Wednesday, 9 December 2009

Day 216 – Sunday 6th December – Tjapukai and Bama Bulurra

What an absolutely amazing day. We set off early to stock up on snot rags and flu remedies before heading over to the Aboriginal Park for 9am where we spent the morning with the Tjabba-ghand-ji clan learning about their shocking and very recent history, their beliefs and customs (it’s impossible to comprehend how it was still legal to shoot an Aboriginal for the first ten years of my life). After dances, songs and traditional fire-starting, they led us out onto their land to teach us how to throw spears and boomerangs, how to play a didgeridoo and what we could and couldn’t eat from the rainforest. We collected a fantastic packed lunch from the restaurant and got back into Betsy for a one-hour drive north to meet the Walker brothers from a neighbouring tribe. Our instructions were to take the coast road past Port Douglas, turn right towards Cooya Beach and drive until we reached the ‘most massive tree at the end’, the boys would be sitting under the tree waiting for us.
When we reached the tree, no-one was around, but there was a sign warning of the saltwater crocodiles and telling us not to go near the water, let alone in it... little did we know in a couple of hours we would be spear fishing in it and wading for mud crabs!

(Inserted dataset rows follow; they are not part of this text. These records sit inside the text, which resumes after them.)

/-- What waits for the window of a sweep is sent (R147): each frame is judged, and takes its SEQ and LASTW, at its start (`gateCode`, `numberOwn`).
Where the sweep has no lane, what would not have fitted is skipped all the same. -/
def sendWindow (s : State) (fwd : Bool) (w : Win) : State :=
  let b := s.bnd
  let o := if fwd then w.oF else w.oR
  let k := if fwd then s.sched.cycF else s.sched.cycR
  let caps := s.windowCaps fwd
  let skipped := ((fitWindow (16 * w.b) ((s.now - b) * 1000 / 16) ((o + w.d) * 1000) 0 caps).filter (!·.2)).map fun x => x.1.key
  (withTails caps).foldl (fun s x =>
    if (s.sweepLanes fwd x.1.vital).isEmpty then (if skipped.contains x.1.key then s.skipPub x.1.entry else s)
    else s.sendOwn { opens := b + ns o, closes := b + ns (o + w.d), entry := some x.1.entry, number := some k
                     seq := (s.sched.took.find? fun y => y.1 = fwd && y.2.1 = x.1.key).map (·.2.2)
                     behind := x.2.map fun y => frameCost (28 + y.data.length), fwd := fwd, budget := 16 * w.b }
      fwd (s.ownFrame x.1 fwd false 0)) (s.setUsed fwd 0)

/-- The claim holder of a twin pair passes each frame of the sweep to its partner at the capture, where it takes its SEQ (R349, Table 12.2). -/
def passRelays (s : State) (fwd : Bool) (w : Win) (k : Nat) : State :=
  let s : State := { s with sched.took := s.sched.took.filter (·.1 ≠ fwd) }
  if !s.twinOn || !s.holdsClaim then s
  else
    let r := s.windowFrames fwd w ((if fwd then w.oF else w.oR) * 1000)
    let s : State := { r.2 with sched.took := r.2.sched.took ++ r.1.map fun x => (fwd, x.1, x.2.1) }
    r.1.foldl (fun s f =>
      (s.twinSend 3 (natBe 4 k ++ natBe 1 (b2n fwd) ++ natBe 3 0 ++ f.2.2.take 16 ++ payload f.2.2)).bump Reg.TWIN_RLYSENT.COUNT) s

/-- The relay copies of the partner's frames captured in the cycle before, with CORR 0 and HCRC anew (R349); none in a Noon cycle. -/
def sendRelays (s : State) (fwd : Bool) (w : Win) : State :=
  let b := s.bnd
  let o := if fwd then w.oF else w.oR
  let mine := s.sched.relays.filter fun (x : Nat × Bool × Bytes × Bytes) => x.1 = (s.cyc + 2 ^ 32 - 1) % 2 ^ 32 && x.2.1 = fwd
  let ok := s.inau.noonCyc ≠ some s.cyc
  let s := { s with sched.relays := s.sched.relays.filter fun x => !(x.2.1 = fwd && 0 < sdiff32 s.cyc x.1) }
  if !ok then s
  else
    mine.foldl (fun s x =>
      let h := x.2.2.1 ++ natBe 6 0
      let f := h ++ natBe 2 (crc16 h) ++ x.2.2.2 ++ fcsBytes (x.2.2.1 ++ x.2.2.2)
      s.sendOwn { opens := b + ns o, closes := b + ns (o + w.d), entry := none, fwd := fwd, budget := 16 * w.b } fwd f) (s.setUsed fwd 0)

/-- The subscription entry and status of an index. -/
def subEntry (s : State) (i : Nat) : Bytes := tableEntry s.sched.subs i
def subStat (s : State) (i : Nat) : SubStat := ((s.sched.stats.find? (·.1 = i)).map (·.2)).getD {}
def setStat (s : State) (i : Nat) (t : SubStat) : State :=
  -- a record shown in the mailbox is no longer consistent (R7)
  let s := if s.get Reg.SCHD_TSEL.TAB = 2 && s.get Reg.SCHD_TSEL.INDEX = i && s.subStat i ≠ t then s.put Reg.SCHD_TSTAT.VALID 0 else s
  let r := s.sched.stats.filter (·.1 ≠ i)
  { s with sched.stats := if t = {} then r else (i, t) :: r }

/-- Bytes delivered to the process image; blocks of the retained and the non-retained area become dirty (R296, R352). -/
def deliverImg (s : State) (o : Nat) (bs : Bytes) : State :=
  if o < 0x20000 then { s with img := s.img.deliver o bs }
  else
    let s := s.progress
    let f := s.forcedMem
    let new (a : Nat) (b : Byte) : Byte :=
      let m := forcedMask f a
      BitVec.ofNat 8 ((beNat (s.img.read a 1) &&& m) ||| (b.toNat &&& (255 - m)))
    let bs := (List.range bs.length).zipWith (fun i b => new (o + i) b) bs
    let k := 0x30000 - o
    let s : State := { s with img := s.img.deliver o bs }
    let s := if o < 0x30000 then s.markDirty 0 (o - 0x20000) (min k bs.length) else s
    if k < bs.length then s.markDirty 1 (o + k - 0x30000) (bs.length - k) else s

/-- The destination range reads 0 from now on, unless HOLD keeps it (R162). -/
def clearSub (s : State) (e : Bytes) : State :=
  if subHold e || !subRangeOk (subDst e) (subLen e) then s
  else s.deliverImg (subDst e) (List.replicate (subLen e) 0)

/-- An entry becomes STALE: no copy for MAXAGE cycles (R162). -/
def goStale (s : State) (i : Nat) : State :=
  let t := s.subStat i
  (((s.setStat i { t with state := 2 }).bump Reg.SCHD_SUBSTALE.COUNT).raise Reg.SCHD_IRQ.SUBSTALE).clearSub (s.subEntry i)

/-- A roster is in force, at a stack member that of its master (R16, log entry 26); the position of a UID in it. -/
def hasRoster (s : State) : Bool := if s.stackId = 0 then s.inau.force.isSome else !s.brdg.uids.isEmpty
def posOfUid (s : State) (u : Nat) : Option Nat :=
  if s.stackId = 0 then (s.roster.bind fun r => r.ofUid u).map (·.pos) else (s.brdg.uids.find? (·.2 = u)).map (·.1)

/-- The master tells members `ms` which UID holds which position, 128 entries a MSG; an empty list where no roster is in force (R220, log entry 26). -/
def tellRoster (s : State) (ms : List Nat) : State :=
  let es := s.roster.elim [] (·.entries)
  let k := max 1 (ceilDiv es.length 128)
  ms.foldl (fun s m => (List.range k).foldl (fun s i =>
    s.stackMsg m 14 (natBe 1 i ++ natBe 1 (b2n (i + 1 = k))
      ++ ((es.drop (128 * i)).take 128).flatMap fun (e : Entry) => natBe 2 e.pos ++ natBe 8 e.uid)) s) s

/-- Every enabled entry is resolved against the roster that has come into force (R161, R162). -/
def resolveSubs (s : State) : State :=
  if !s.hasRoster then s
  else
    s.sched.subs.foldl (fun s ie =>
      let (i, e) := ie
      if !subEn e then s
      else
        let t := s.subStat i
        match s.posOfUid (subUid e) with
        | some p =>
          let st := if t.state = 3 then (if t.deliv = 0 then 0 else 2) else t.state
          s.setStat i { t with pos := p, state := st, resolved := true, base := if t.state = 3 || !t.resolved then s.cyc else t.base }
        | none =>
          let s1 := s.setStat i { t with pos := 0, state := 3, resolved := true }
          let s1 := s1.recordGen 0x0309 0
          if t.state = 3 then s1 else ((s1.raise Reg.SCHD_IRQ.SUBSTALE).clearSub e)) s

/-- A later copy of the SEQ that entry `i` has delivered only adds its line (Table 05.6). -/
def markLine (s : State) (i line seq : Nat) : State :=
  let t := s.subStat i
  if t.deliv ≠ 0 && t.lastSeq = seq then s.setStat i { t with lines := t.lines ||| 2 ^ line } else s

/-- A copy is delivered to one matching entry (R161, R296): length, newer SEQ (TT), then the atomic write. The cycles without a delivery
count from the next one (R162). -/
def deliverOne (s : State) (i line : Nat) (vital : Bool) (seq : Nat) (data : Bytes) : State :=
  let e := s.subEntry i
  let t := s.subStat i
  let d := data.drop 4
  if t.deliv ≠ 0 && t.lastSeq = seq then s.markLine i line seq
  else if !vital && t.deliv ≠ 0 && sdiff32 seq t.lastSeq ≤ 0 then s
  else if d.length ≠ subLen e || !subRangeOk (subDst e) (subLen e) then s.bump Reg.SCHD_SUBLEN.COUNT
  else
    let s := s.deliverImg (subDst e) d
    s.setStat i { t with lastCyc := fieldAt data 0 4, lastSeq := seq, state := 1, lines := 2 ^ line,
                         deliv := min (t.deliv + 1) 0xFFFFFFFF, base := (s.cyc + 1) % 2 ^ 32 }

/-- Subscription entry `i` takes frames of the publisher `uid` with the class, ID and, for TT, sweep of the frame `f` (R161). -/
def subMatches (s : State) (i uid : Nat) (f : Bytes) : Bool :=
  let e := s.subEntry i
  let vital := hCls f = .vital
  subEn e && subVital e = vital && subId e = hPub f && subUid e = uid && (s.subStat i).resolved && (vital || subFwd e = hDir f)

/-- The subscription entries to which a TT or VITAL frame of the publisher `uid` goes, as the decision fixes them (R161, R223). -/
def subTargets (s : State) (uid : Nat) (f : Bytes) : List Nat :=
  (s.sched.subs.map (·.1)).filter fun i => s.subMatches i uid f && (s.subStat i).state ≠ 3

/-- A TT or VITAL copy that may be delivered goes to the entries `is` (R161). -/
def deliverSubs (s : State) (line uid : Nat) (is : List Nat) (f : Bytes) : State :=
  is.foldl (fun s i => if s.subMatches i uid f then s.deliverOne i line (hCls f = .vital) (hSeq f) (payload f) else s) s

/-- Table stores take effect (R170): at a boundary, or at once while no cycle runs. A subscription whose publisher is not in the roster in force is
MISSING from that boundary on, with SCHD_IRQ.SUBSTALE and 0x0309 and its destination range as it was; R161 and R162 speak only of Noons
(log entry 38). -/
def applyTables (s : State) : State :=
  let pubs := s.sched.pubsNext.foldl (fun t e => setEntry t e.1 e.2) s.sched.pubs
  let subs := s.sched.subsNext.foldl (fun t e => setEntry t e.1 e.2) s.sched.subs
  let touched := s.sched.subsNext.map (·.1)
  let touchedPub := !s.sched.pubsNext.isEmpty
  -- an entry shown in the mailbox that takes another value is no longer consistent (R7, R169)
  let sel := s.get Reg.SCHD_TSEL.INDEX
  let stale := (s.get Reg.SCHD_TSEL.TAB = 0 && tableEntry pubs sel ≠ tableEntry s.sched.pubs sel)
    || (s.get Reg.SCHD_TSEL.TAB = 1 && tableEntry subs sel ≠ tableEntry s.sched.subs sel)
  let s := if stale then s.put Reg.SCHD_TSTAT.VALID 0 else s
  let s := { s with sched := { s.sched with pubs := pubs, subs := subs, pubsNext := [], subsNext := [] } }
  let s := touched.foldl (fun s i =>
    let e := s.subEntry i
    if !subEn e || !s.hasRoster then s.setStat i { base := s.cyc }
    else match s.posOfUid (subUid e) with
      | some p => s.setStat i { pos := p, resolved := true, base := s.cyc }
      | none => ((s.setStat i { state := 3, resolved := true, base := s.cyc }).raise Reg.SCHD_IRQ.SUBSTALE).recordGen 0x0309 0) s
  if touchedPub then s.refreshPubOver else s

Linc Walker, an aboriginal from the Port Douglas area, showed up, and took us on a mind-blowing walk through the beach forest showing us what medicines, tools and creatures the forest was home to and how his family have inhabited the area and lived off it for generations. He then took us to his home for Mangos and freshly made bread with golden syrup whilst he showed us his collection of artifacts; which included burnie-beans, turtle shells, swordfish teeth and whale bones.
We set off again, armed with a spear each, and followed Linc into the saltwater Mangrove swamps (metres from the warning signs) in search of mud crabs. Along the way we ate Green Ants (supposedly good for flu and taste like very strong lemons), Hibiscus leaves, Beach Almonds and some very weird tasting plum/apricots growing along the shore. Once inside the swamps the temperature was intense and I was pretty quickly being eaten by mosquitoes, so we ventured out into the shallows of the sea where there was a fairly strong breeze. Linc told us to keep stabbing the sand in front of us as we waded to ensure no stingrays were basking in our path...wasn’t Steve Irwin killed by one of those??!!!....we stabbed at the murky water like mad, particularly as we had nothing on our feet. We found only one mud crab, some giant winkles, mud skippers and plenty of cone snails. So with my back ablaze with bites, we returned to Linc’s place and he produced a jar of Dugong fat to smear on and ease the itching. (We later looked up Dugong in our book – it’s like a cross between a whale and a manatee.)
Hot, educated, stinking of whale fat and in awe of the Aboriginal way of life, we headed back along the coast road to Cairns to prepare for a night with the Tjapukai.